A better model for the American model is one offered by Kaurin in both books and blog posts - that of the Guardian, adapted from Plato. While also a special social class like the Warrior, the Guardian has a different focus. Guardians also use violence as a tool to protect the Republic, but it is not their primary method of solving problems. Rather than being above society as Spartans or knights, Guardians are the servants of society within the ethical framework of defense and protection rather than violence. The Guardian represents a sort of middle path between the warrior and the citizen-soldier of the American ideal.

Absent a radical change in American outlook, it is likely that the viability of the citizen-soldier perished in the ashes of Vietnam and the creation of the All Volunteer Force. The AVF moved the U.S. military away from being an institution that everyone had the opportunity or duty to serve in, to one connected to increasingly small parts of American society. The problem is that these developments seem to lead to the creation of a class of soldier unlike anything that Americans have seen in the past when the model was the citizen-soldier, ideally trained in the militia, but more likely to have been called up en masse to serve for a specific conflict. This was how the American military handled wars before the advent of the Cold War, and the concept survived until the final days of the Vietnam War.

The citizen-soldier's outlook is that of the Greek poleis other than Sparta, in which citizens owed service to defend the state. They served for set periods of time before returning home to their shops, ships, or farms. The legions of the Roman Republic operated in the same way until the Punic Wars placed such harsh demands on Roman citizens that they were driven from their farms by debt, making them unable to provide military service for Rome (leading Julius Caesar and his successors to purchase the loyalty of the legions with promises of a secure retirement). The epitome of the citizen-soldier in the ancient world was  L. Quinctius Cincinnatus, who famously served as Dictator of Rome twice, each time returning to his farm as soon as he defeated Rome's enemies, once after just thirteen days.
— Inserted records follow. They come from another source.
-- ==== Sys2Proof/Tests/Slice0.lean ====
section
/-! SUPPORT. Tests of the model: the well-formedness checks, a word written out for every command, steps of every
command against the spec's vectors (95_test_vectors, named in the comments), and states that meet the hypotheses of
the statements. -/

namespace Sys2Proof.Tests

open Sys2Proof Sys2Proof.Machine

set_option Elab.async false

/-! ## Helpers -/

def isNext (r : Result) : Bool :=
  match r with
  | .next _ => true
  | .fault _ => false
  | .refused _ => false

theorem exists_next {r : Result} (h : isNext r = true) : ∃ t, r = .next t := by
  cases r with
  | next t => exact ⟨t, rfl⟩
  | fault f => cases h
  | refused f => cases h

/-- The response given last. -/
def answer (r : Result) : Option Response :=
  match r with
  | .next t => t.responses.head?
  | .fault _ => none
  | .refused _ => none

/-- A voice register after the command, read as `GETP` reads it. -/
def reg (v : VoiceNo) (p : VReg) (r : Result) : Option Word :=
  match r with
  | .next t => (t.voice? v).map (·.get p)
  | .fault _ => none
  | .refused _ => none

/-- A global register after the command, read as `GETG` reads it. -/
def glob (g : GReg) (r : Result) : Option Word :=
  match r with
  | .next t => some (t.getGlobal g)
  | .fault _ => none
  | .refused _ => none

def okWith (d : Word) : Option Response := some { status := .ok, data := d }
def rejectedWith (c : Status) : Option Response := some { status := c, data := 0 }

/-- The word decodes to the command. -/
def reads (w : Cmd) (i : Instr) : Bool :=
  match decode 4 w with
  | .ok j => decide (j = i)
  | .error _ => false

theorem decode_of_reads {w : Cmd} {i : Instr} (h : reads w i = true) : decode 4 w = .ok i := by
  unfold reads at h
  split at h
  · next j hj => rw [hj, of_decide_eq_true h]
  · cases h

/-- The word is rejected with the cause. -/
def refuses (w : Cmd) (c : Status) : Bool :=
  match decode 4 w with
  | .ok _ => false
  | .error d => decide (d = c)

theorem decode_of_refuses {w : Cmd} {c : Status} (h : refuses w c = true) : decode 4 w = .error c := by
  unfold refuses at h
  split at h
  · cases h
  · next d hd => rw [hd, of_decide_eq_true h]

/-- The envelope of vector X2: start 0.0, attack 4 to 1.0, decay 3 to 0.5, release 2 to 0.0. -/
def shape : Voice :=
  { Voice.reset with
    atkRt := 4, atkLvl := 0x3F800000, decRt := 3, susLvl := 0x3F000000, relRt := 2, gain := 0x3F800000 }

def ramping (g : Seg) (pos cnt : Word) (lvl tgt : F32) : Voice :=
  { shape with seg := g, pos := pos, cnt := cnt, lvl := lvl, tgt := tgt }

def holding (g : Seg) (lvl : F32) : Voice :=
  { shape with seg := g, lvl := lvl, tgt := lvl }

/-- An exponential attack, as in vector P2 (`COEF = fdiv(5.0, 6.0)`). -/
def expAttack : Voice :=
  { ramping .attack 0 6 0x42C80000 0x447A0000 with atkRt := 6, curve := .exp, crv := .exp, coef := 0x3F555555 }

/-- The coefficients of vector X3, computed at index 1. -/
def cachedTaps : Taps :=
  { in0 := 0x3DC7F2CE, in1 := 0x3E47F2CE, in2 := 0x3DC7F2CE, out1 := 0xBF715BEE, out2 := 0x3EAAAAAA }

/-- The record of vector X2. -/
def record : DefRecord :=
  { DefRecord.reset with atkRt := 4, atkLvl := 0x3F800000, decRt := 3, susLvl := 0x3F000000, relRt := 2 }

/-- A block with the table of vector X3 (`TLEN = 16`, `SRATE = 8.0`, `FRQTI = 1.0`) and voices in every state. -/
def base : State :=
  { State.reset with
    tblRdy := true, tlen := 16, srate := 0x41000000, frqti := 0x3F800000, cosoffs := 4
    defs := record
    voices :=
      [Voice.reset,
       ramping .attack 0 4 0 0x3F800000,
       ramping .decay 2 3 0x3F2AAAAA 0x3F000000,
       holding .sustain 0x3FC00000,
       ramping .release 0 2 0x3F000000 0,
       holding .done 0x3F000000,
       { holding .sustain 0x3FC00000 with taps := cachedTaps, lastIdx := 1 },
       { holding .sustain 0x40800000 with relRt := 0 },
       { ramping .attack 3 4 0x3F400000 0x3F800000 with decRt := 0 },
       ramping .attack 3 4 0x3F400000 0x3F800000,
       { holding .done 0x3F000000 with y1 := 0x7FC00000 },
       expAttack,
       ramping .attack 0 1 0 0x3F800000,
       { ramping .release 1 2 0x3F000000 0 with crv := .exp, coef := 0x3F800000 }] }

/-- The same block with no table and no initialised voice. -/
def bare : State := { State.reset with srate := 0x41000000, defs := record }

/-- A block whose first rejection has been captured. -/
def captured : State := { base with err := true, errCause := .notInit, errCmd := 0x200200003F400000 }

/-- The block with the given words presented. -/
def presenting (ws : List Cmd) (s : State) : State := { s with pending := ws.map .command }

/-! ## Well-formedness (R97 step 3) -/

theorem test_wf_refuses_voice : (Instr.sample 4 0).wf 4 = false := by decide
theorem test_wf_refuses_copy_destination : (Instr.copy 4 0).wf 4 = false := by decide
theorem test_wf_refuses_copy_source : (Instr.copy 0 4).wf 4 = false := by decide
theorem test_wf_accepts_last_voice : (Instr.copy 3 3).wf 4 = true := by decide

/-! ## A word for every command, written out from R91 and R95: op, v, a, z, imm -/

theorem test_decode_table_commands :
    reads 0x0100000000000010 (.tinit 16) ∧ reads 0x0200000000000000 .tdown ∧
    reads 0x0300000041000000 (.setsr 0x41000000) ∧ reads 0x040000000000000F (.tlook 15) ∧
    reads 0x0500090000000000 (.getg .lmaxr) := by decide

theorem test_decode_voice_commands :
    reads 0x1003000000000000 (.finit 3) ∧ reads 0x1101000000000003 (.freset 1 3) ∧
    reads 0x1203000000000000 (.release 3) ∧ reads 0x1301000000000000 (.copy 1 0) ∧
    reads 0x20030000BF000000 (.sample 3 0xBF000000) ∧
    reads 0x210200003F800000 (.bqsamp 2 0x3F800000) ∧
    reads 0x2201000000000000 (.egen 1) := by decide

theorem test_decode_definition_setters :
    reads 0x300000003F800000 (.setstart 0 0x3F800000) ∧ reads 0x3002010000000064 (.setatkrt 2 100) ∧
    reads 0x300002003F800000 (.setatklvl 0 0x3F800000) ∧ reads 0x3000030000000005 (.setdecrt 0 5) ∧
    reads 0x300004003F000000 (.setsuslvl 0 0x3F000000) ∧ reads 0x3000050000000002 (.setrelrt 0 2) ∧
    reads 0x3000060000000000 (.setrellvl 0 0) ∧ reads 0x3000070000000001 (.settype 0 1) ∧
    reads 0x300008003F800000 (.setgain 0 0x3F800000) ∧ reads 0x3000090000000000 (.setftype 0 0) := by
  decide

theorem test_decode_coefficient_setters :
    reads 0x300210003DC7F2CE (.setin0 2 0x3DC7F2CE) ∧ reads 0x300211003E47F2CE (.setin1 2 0x3E47F2CE) ∧
    reads 0x300212003DC7F2CE (.setin2 2 0x3DC7F2CE) ∧ reads 0x30021300BF715BEE (.setout1 2 0xBF715BEE) ∧
    reads 0x300214003EAAAAAA (.setout2 2 0x3EAAAAAA) := by decide

theorem test_decode_access_commands :
    reads 0x3100210000000000 (.getp 0 .lvl) ∧ reads 0x31021A0000000000 (.getp 2 .y1) ∧
    reads 0x380008003F800000 (.defwr .gain 0x3F800000) ∧ reads 0x3900090000000000 (.defrd .ftype) ∧
    reads 0x3A01000000000000 (.getenvdef 1) ∧ reads 0x3B03000000000000 (.setenvdef 3) := by decide

/-- 96_test_vectors_derived D2: the first failing check decides. -/
theorem test_decode_priority :
    refuses 0x0609000100000000 .illegalOp ∧ refuses 0x200900013F800000 .rsvdField ∧
    refuses 0x31090A0000000000 .badVoice ∧ refuses 0x30000A0000000002 .badSelector := by decide

theorem test_decode_table_word :
    decodeTableWord 64 0x200000003F800000 = some (.sample 0 0x3F800000) ∧ decodeTableWord 64 0 = none := by decide

/-! ## Arithmetic (R18), worked by hand -/

theorem test_fadd_ties_to_even : fadd 0x4B800000 0x3F800000 = 0x4B800000 ∧ fadd 0x4B800001 0x3F800000 = 0x4B800002 := by
  decide +kernel
theorem test_fmul_underflows_gradually : fmul 0x00800000 0x3F000000 = 0x00400000 ∧ fmul 1 0x3F000000 = 0 := by
  decide +kernel
theorem test_fdiv_third : fdiv 0x3F800000 0x40400000 = 0x3EAAAAAB ∧ fdiv 0x3F800000 0x80000000 = 0xFF800000 := by
  decide +kernel
theorem test_i2f_rounds : i2f 16777217 = 0x4B800000 ∧ i2f (-1) = 0xBF800000 := by decide +kernel

/-! ## One step of every command -/

/-- X1: `SETSR 8.0`; R121: a rate of zero. -/
theorem test_setsr : glob .srate (exec (.setsr 0x41000000) State.reset) = some 0x41000000 ∧
    answer (exec (.setsr 0) State.reset) = rejectedWith .cfgSrate := by decide +kernel
/-- X3: `TINIT 16` after `SETSR 8.0`. -/
theorem test_tinit : glob .frqti (exec (.tinit 16) bare) = some 0x3F800000 ∧
    glob .cosoffs (exec (.tinit 16) bare) = some 4 := by decide +kernel
theorem test_tinit_rejects : answer (exec (.tinit 24) bare) = rejectedWith .cfgTableLen ∧
    answer (exec (.tinit 16) State.reset) = rejectedWith .cfgSrate := by decide +kernel
/-- X1: entries 3 and 13. -/
theorem test_tlook : answer (exec (.tlook 3) base) = okWith 0x3F6C835E ∧
    answer (exec (.tlook 13) base) = okWith 0xBF6C835E := by decide +kernel
theorem test_tlook_rejects : answer (exec (.tlook 16) base) = rejectedWith .tblIndex ∧
    answer (exec (.tlook 0xFFFFFFFF) base) = rejectedWith .tblIndex := by decide +kernel
/-- D3: the capture survives `TDOWN`. -/
theorem test_tdown : glob .status (exec .tdown captured) = some 2 ∧
    glob .errCmdHi (exec .tdown captured) = some 0x20020000 := by decide +kernel
/-- P4, rows 24 to 27. -/
theorem test_getg : answer (exec (.getg .status) captured) = okWith 3 ∧
    answer (exec (.getg .errCmdLo) captured) = okWith 0x3F400000 := by decide +kernel
/-- X2, row 10. -/
theorem test_finit : reg 0 .seg (exec (.finit 0) base) = some 1 ∧ reg 0 .cnt (exec (.finit 0) base) = some 4 := by
  decide +kernel
theorem test_finit_rejects : answer (exec (.finit 0) bare) = rejectedWith .tblNotReady := by decide +kernel
/-- X2: four steps from the start reach the decay; five move it to 0.8333333. -/
theorem test_freset : reg 5 .seg (exec (.freset 5 4) base) = some 2 ∧
    reg 5 .lvl (exec (.freset 5 5) base) = some 0x3F555555 := by decide +kernel
/-- X2, row 19. -/
theorem test_release : reg 3 .seg (exec (.release 3) base) = some 4 ∧ reg 3 .cnt (exec (.release 3) base) = some 2 := by
  decide +kernel
theorem test_copy : reg 0 .lastIdx (exec (.copy 0 6) base) = some 1 ∧
    reg 6 .lastIdx (exec (.copy 6 0) base) = some 0xFFFFFFFF := by decide +kernel
/-- X3, row 11: the first sample computes the coefficients. -/
theorem test_sample : answer (exec (.sample 3 0x3F800000) base) = okWith 0x3DC7F2CE ∧
    reg 3 (.tap .out1) (exec (.sample 3 0x3F800000) base) = some 0xBF715BEE := by decide +kernel
/-- X4: the level 4.0 is bypassed; the index is not written. -/
theorem test_sample_bypass : answer (exec (.sample 7 0x3F800001) base) = okWith 0x3F800001 ∧
    reg 7 .lastIdx (exec (.sample 7 0x3F800001) base) = some 0xFFFFFFFF := by decide +kernel
/-- P1, row 11: the first sample of a clear history is `fmul(IN0, x)`. -/
theorem test_bqsamp : answer (exec (.bqsamp 6 0x3F800000) base) = okWith 0x3DC7F2CE ∧
    reg 6 .y1 (exec (.bqsamp 6 0x3F800000) base) = some 0x3DC7F2CE := by decide +kernel
/-- X2, row 11; P2, rows 14 and 15. -/
theorem test_egen : reg 1 .lvl (exec (.egen 1) base) = some 0x3E800000 ∧
    reg 11 .lvl (exec (.egen 11) base) = some 0x44548000 := by decide +kernel
/-- X2, row 17: the last decay step lands on the sustain level. -/
theorem test_egen_completes : reg 2 .seg (exec (.egen 2) base) = some 3 ∧
    reg 2 .lvl (exec (.egen 2) base) = some 0x3F000000 := by decide +kernel
theorem test_setstart : reg 0 (.defn .startLvl) (exec (.setstart 0 0x3F800000) base) = some 0x3F800000 := by decide
theorem test_setatkrt : reg 0 (.defn .atkRt) (exec (.setatkrt 0 100) base) = some 100 ∧
    answer (exec (.setatkrt 0 0xFFFFFFFF) base) = rejectedWith .cfgRate := by decide
theorem test_setatklvl : reg 0 (.defn .atkLvl) (exec (.setatklvl 0 0x3F800000) base) = some 0x3F800000 := by decide
theorem test_setdecrt : reg 0 (.defn .decRt) (exec (.setdecrt 0 5) base) = some 5 ∧
    answer (exec (.setdecrt 0 0x80000000) base) = rejectedWith .cfgRate := by decide
theorem test_setsuslvl : reg 0 (.defn .susLvl) (exec (.setsuslvl 0 0x3F000000) base) = some 0x3F000000 := by decide
theorem test_setrelrt : reg 0 (.defn .relRt) (exec (.setrelrt 0 2) base) = some 2 ∧
    answer (exec (.setrelrt 0 0xFFFFFFFF) base) = rejectedWith .cfgRate := by decide
theorem test_setrellvl : reg 0 (.defn .relLvl) (exec (.setrellvl 0 0x3F000000) base) = some 0x3F000000 := by decide
theorem test_settype : reg 0 (.defn .curve) (exec (.settype 0 1) base) = some 1 ∧
    answer (exec (.settype 0 2) base) = rejectedWith .badValue := by decide
theorem test_setgain : reg 0 (.defn .gain) (exec (.setgain 0 0x40000000) base) = some 0x40000000 := by decide
theorem test_setftype : answer (exec (.setftype 0 0) base) = okWith 0 ∧
    answer (exec (.setftype 0 1) base) = rejectedWith .badValue := by decide
theorem test_setin0 : reg 6 (.tap .in0) (exec (.setin0 6 0x3F800000) base) = some 0x3F800000 ∧
    reg 6 .lastIdx (exec (.setin0 6 0x3F800000) base) = some 0xFFFFFFFF := by decide
theorem test_setin1 : reg 6 (.tap .in1) (exec (.setin1 6 0x3F800000) base) = some 0x3F800000 := by decide
theorem test_setin2 : reg 6 (.tap .in2) (exec (.setin2 6 0x3F800000) base) = some 0x3F800000 := by decide
theorem test_setout1 : reg 6 (.tap .out1) (exec (.setout1 6 0x3F800000) base) = some 0x3F800000 := by decide
theorem test_setout2 : reg 6 (.tap .out2) (exec (.setout2 6 0x3F800000) base) = some 0x3F800000 := by decide
theorem test_getp : answer (exec (.getp 4 .seg) base) = okWith 4 ∧
    answer (exec (.getp 11 .coef) base) = okWith 0x3F555555 := by decide
theorem test_defwr : answer (exec (.defwr .atkRt 0xFFFFFFFF) base) = okWith 0 := by decide
theorem test_defrd : answer (exec (.defrd .gain) State.reset) = okWith 0x3F800000 := by decide
theorem test_getenvdef : (execAll [.getenvdef 11, .defrd .curve] base).bind (·.responses.head?) = okWith 1 := by decide
theorem test_setenvdef : reg 0 (.defn .decRt) (exec (.setenvdef 0) base) = some 3 ∧
    reg 0 (.defn .gain) (exec (.setenvdef 0) base) = some 0 := by decide
theorem test_step_runs_a_word :
    answer (step (presenting [0x0500090000000000] State.reset)) = okWith 0x00010000 ∧
    answer (step (State.reset.withFetchWord 64 0x0500080000000000)) = okWith 4 := by decide +kernel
George Washington is the most famous American follower of Cincinnatus' methods of leadership, having multiple episodes of military service (French and Indian War; American Revolution), followed by two terms as President of the United States. Washington deliberately stepped down each time to return to his plantation at Mount Vernon as an example to his peers and succeeding generations of American leaders. Other American military leaders followed Washington's example: Ulysses S. Grant, Dwight D. Eisenhower, John F. Kennedy, Jimmy Carter, and George Herbert Walker Bush all performed their military and political service before stepping aside and returning to other endeavors.

If the model of the citizen-soldier is no longer applicable for the U.S. military, these concepts need to be molded into its replacements, whether warrior or guardian - that soldiers service the people, and after their service become one of the people again. That transition will need to be managed by military and civilian leaders to help veterans acclimate into the civilian world, to provide the skills and education to succeed as civilians, and medical and metal healthcare. More importantly, military leaders must work to inculcate the ideal of the soldier as Guardian and servant to the people rather than the current "warrior" mindset that is the current vogue.